**WHAT IS NEEDED:** Only lines with the string "byteOf" are wanted. Pull them out of the data.

**DATA FOR ANALYSIS:**

────────────────

-- ==== Sys2Proof/Machine/Mgmt.lean ====
section
/-! DEFINITION. Meanings of the requests to the management port: MCTP control, PLDM and vendor commands (spec/09). -/
namespace Sys2Proof.Machine

/-! MCTP control (Table 9.2; layouts of DSP0236, log entry 29) -/

/-- Serve an MCTP control request: a completion code and data. -/
def serveCtl (who : Requester) (inst : Byte) (cmd : Nat) (body : List Byte)
    (act : State → (Nat × List Byte) × State) (s : State) : Out :=
  .next (takeTurn who ([0x00, inst, byteOf cmd] ++ body) (fun t =>
    let r := act t
    answerCtl who inst cmd r.1.1 r.1.2 r.2) s)

/-- A request of a wrong length is answered with ERROR_INVALID_LENGTH. -/
def sized (n : Nat) (body : List Byte) (act : State → (Nat × List Byte) × State) (s : State) :
    (Nat × List Byte) × State :=
  if body.length ≠ n then ((0x03, []), s) else act s

/-- SET_ENDPOINT_ID (R234): the set operations store an EID of 1–254 in island 2; reset and discover, and the EIDs 0
and 0xFF, are answered with ERROR_INVALID_DATA. -/
def execSetEndpointId (who : Requester) (inst : Byte) (body : List Byte) (s : State) : Out :=
  let op := (body.getD 0 0).toNat % 4
  let eid := (body.getD 1 0).toNat
  serveCtl who inst 0x01 body (sized 2 body (fun t =>
    if 2 ≤ op ∨ eid = 0 ∨ eid = 0xFF then ((0x02, []), t)
    else ((0x00, [0x00, byteOf eid, 0x00]), t.put F.mgmtCfgEid eid))) s

/-- GET_ENDPOINT_ID (R234): the EID, a simple endpoint with a dynamic EID; the medium-specific byte is free. -/
def execGetEndpointId (who : Requester) (inst : Byte) (body : List Byte) (s : State) : Out :=
  serveCtl who inst 0x02 body (sized 0 body (fun t =>
    let d := t.draw
    ((0x00, [byteOf (t.get F.mgmtCfgEid), 0x00, byteOf d.1]), d.2))) s

/-- GET_ENDPOINT_UUID (R234): the fused UUID. -/
def execGetEndpointUuid (who : Requester) (inst : Byte) (body : List Byte) (s : State) : Out :=
  serveCtl who inst 0x03 body (sized 0 body (fun t => ((0x00, t.boot.fuses.uuid), t))) s

/-- GET_MCTP_VERSION_SUPPORT (Table 9.2): 1.3.0 for types 0xFF and 0x00, 1.0.0 for 0x01 and 0x7E. -/
def execGetMctpVersionSupport (who : Requester) (inst : Byte) (body : List Byte) (s : State) : Out :=
  let type := (body.getD 0 0).toNat
  serveCtl who inst 0x04 body (sized 1 body (fun t =>
    if type = 0xFF ∨ type = 0x00 then ((0x00, [0x01, 0xF1, 0xF3, 0xF0, 0x00]), t)
    else if type = 0x01 ∨ type = 0x7E then ((0x00, [0x01, 0xF1, 0xF0, 0xF0, 0x00]), t)
    else ((0x80, []), t))) s

/-- GET_MESSAGE_TYPE_SUPPORT (Table 9.2). -/
def execGetMessageTypeSupport (who : Requester) (inst : Byte) (body : List Byte) (s : State) : Out :=
  serveCtl who inst 0x05 body (sized 0 body (fun t => ((0x00, [0x03, 0x00, 0x01, 0x7E]), t))) s

/-- GET_VENDOR_DEFINED_MESSAGE_SUPPORT (Table 9.2): selector 0 alone. -/
def execGetVendorDefinedMessageSupport (who : Requester) (inst : Byte) (body : List Byte) (s : State) : Out :=
  serveCtl who inst 0x06 body (sized 1 body (fun t =>
    if body.getD 0 0 = 0 then ((0x00, [0xFF, 0x00, 0x1F, 0x7A, 0x00, 0x01]), t) else ((0x02, []), t))) s

/-! PLDM base (Table 9.3; layouts of DSP0240, log entry 29) -/

/-- Serve a PLDM request. -/
def servePldm (who : Requester) (inst : Byte) (type cmd : Nat) (body : List Byte)
    (act : State → (Nat × List Byte) × State) (s : State) : Out :=
  .next (takeTurn who ([0x01, inst, byteOf type, byteOf cmd] ++ body) (fun t =>
    let r := act t
    answerPldm who inst type cmd r.1.1 r.1.2 r.2) s)

/-- SET_TID (R236): 0 and 0xFF are no TID. -/
def execSetTid (who : Requester) (inst : Byte) (body : List Byte) (s : State) : Out :=
  let tid := (body.getD 0 0).toNat
  servePldm who inst 0 0x01 body (sized 1 body (fun t =>
    if tid = 0 ∨ tid = 0xFF then ((0x02, []), t)
    else ((0x00, []), { t with mgmt := { t.mgmt with tid := tid } }))) s

/-- GET_TID (R236). -/
def execGetTid (who : Requester) (inst : Byte) (body : List Byte) (s : State) : Out :=
  servePldm who inst 0 0x02 body (sized 0 body (fun t => ((0x00, [byteOf t.mgmt.tid]), t))) s

/-- GET_PLDM_VERSION (R236): 1.1.0 for type 0, 1.2.0 for type 2, with its CRC-32, in one part. -/
def execGetPldmVersion (who : Requester) (inst : Byte) (body : List Byte) (s : State) : Out :=
  let type := (body.getD 5 0).toNat
  let ver : List Byte := if type = 0 then [0x00, 0xF0, 0xF1, 0xF1] else [0x00, 0xF0, 0xF2, 0xF1]
  servePldm who inst 0 0x03 body (sized 6 body (fun t =>
    if body.getD 4 0 ≠ 1 then ((0x81, []), t)
    else if type ≠ 0 ∧ type ≠ 2 then ((0x83, []), t)
    else ((0x00, leBytes 4 0 ++ [0x05] ++ ver ++ leBytes 4 (crc32 ver)), t))) s

/-- GET_PLDM_TYPES (R236): types 0 and 2. -/
def execGetPldmTypes (who : Requester) (inst : Byte) (body : List Byte) (s : State) : Out :=
  servePldm who inst 0 0x04 body (sized 0 body (fun t => ((0x00, leBytes 8 0x05), t))) s

/-- GET_PLDM_COMMANDS (R236, Table 9.3). -/
def execGetPldmCommands (who : Requester) (inst : Byte) (body : List Byte) (s : State) : Out :=
  let type := (body.getD 0 0).toNat
  let ver := bytesAt body 1 4
  servePldm who inst 0 0x05 body (sized 5 body (fun t =>
    if type = 0 then
      (if ver = 0xF1F1F000 then ((0x00, leBytes 32 (listMask [1, 2, 3, 4, 5])), t) else ((0x84, []), t))
    else if type = 2 then
      (if ver = 0xF1F2F000 then ((0x00, leBytes 32 (listMask [0x11, 0x21, 0x50, 0x51])), t) else ((0x84, []), t))
    else ((0x83, []), t))) s

/-! PLDM sensors (Table 9.4; layouts of DSP0248, log entry 29) -/

/-- `n` free bytes. -/
def drawBytes : Nat → State → List Byte × State
  | 0, s => ([], s)
  | n + 1, s =>
    let d := s.draw
    let r := drawBytes n d.2
    (byteOf d.1 :: r.1, r.2)

/-- The numeric sensors in order: sensor ID and data size code (3 sint16, 4 uint32, 2 uint16). -/
def numericSensors : List (Nat × Nat) :=
  (List.range 13).map (fun i => (i + 1, 3)) ++ [(0x10, 4), (0x11, 2)]

/-- The state sensors. -/
def stateSensors : List Nat := [0x20, 0x21, 0x22, 0x23]

/-- The bytes of a reading by its data size code. -/
def readingSize (code : Nat) : Nat := if code = 4 then 4 else 2

/-- The reading of a numeric sensor; none is unavailable. VDD_CORE's is its rail monitor's (R553), and a monitor that
reads 0 mV finds the rail off (log entry 29). -/
def State.numericReading (s : State) (id : Nat) : Option (List Byte) :=
  if id = 1 then some (leBytes 2 (s.get F.fenceTempMaxTemp))
  else if id ≤ 13 then
    (if bit (s.get F.fenceSensorFailFail) (id - 2) then none else some (leBytes 2 (s.get (F.fenceTempTemp (id - 2)))))
  else if id = 0x10 then some (leBytes 4 (s.rd R.fencePowerMw).toNat)
  else if s.get (F.fenceRailMv 0) = 0 then none
  else some (leBytes 2 (s.get (F.fenceRailMv 0)))

/-- GET_SENSOR_READING (R237): data size, operational state (0 enabled, 2 unavailable), no event generation, and the
reading. The three state bytes, and the reading of an unavailable sensor, are free. -/
def execGetSensorReading (who : Requester) (inst : Byte) (body : List Byte) (s : State) : Out :=
  let id := bytesAt body 0 2
  servePldm who inst 2 0x11 body (sized 3 body (fun t =>
    match numericSensors.find? (fun e => e.1 = id) with
    | none => ((0x80, []), t)
    | some e =>
      let d := drawBytes 3 t
      let u := drawBytes (readingSize e.2) d.2
      match t.numericReading id with
      | some bs => ((0x00, [byteOf e.2, 0x00, 0x00] ++ d.1 ++ bs), d.2)
      | none => ((0x00, [byteOf e.2, 0x02, 0x00] ++ d.1 ++ u.1), u.2))) s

────────────────

**SOLUTION FOR THIS PROBLEM:**
  .next (takeTurn who ([0x00, inst, byteOf cmd] ++ body) (fun t =>
    else ((0x00, [0x00, byteOf eid, 0x00]), t.put F.mgmtCfgEid eid))) s
    ((0x00, [byteOf (t.get F.mgmtCfgEid), 0x00, byteOf d.1]), d.2))) s
  .next (takeTurn who ([0x01, inst, byteOf type, byteOf cmd] ++ body) (fun t =>
  servePldm who inst 0 0x02 body (sized 0 body (fun t => ((0x00, [byteOf t.mgmt.tid]), t))) s
    (byteOf d.1 :: r.1, r.2)
      | some bs => ((0x00, [byteOf e.2, 0x00, 0x00] ++ d.1 ++ bs), d.2)
      | none => ((0x00, [byteOf e.2, 0x02, 0x00] ++ d.1 ++ u.1), u.2))) s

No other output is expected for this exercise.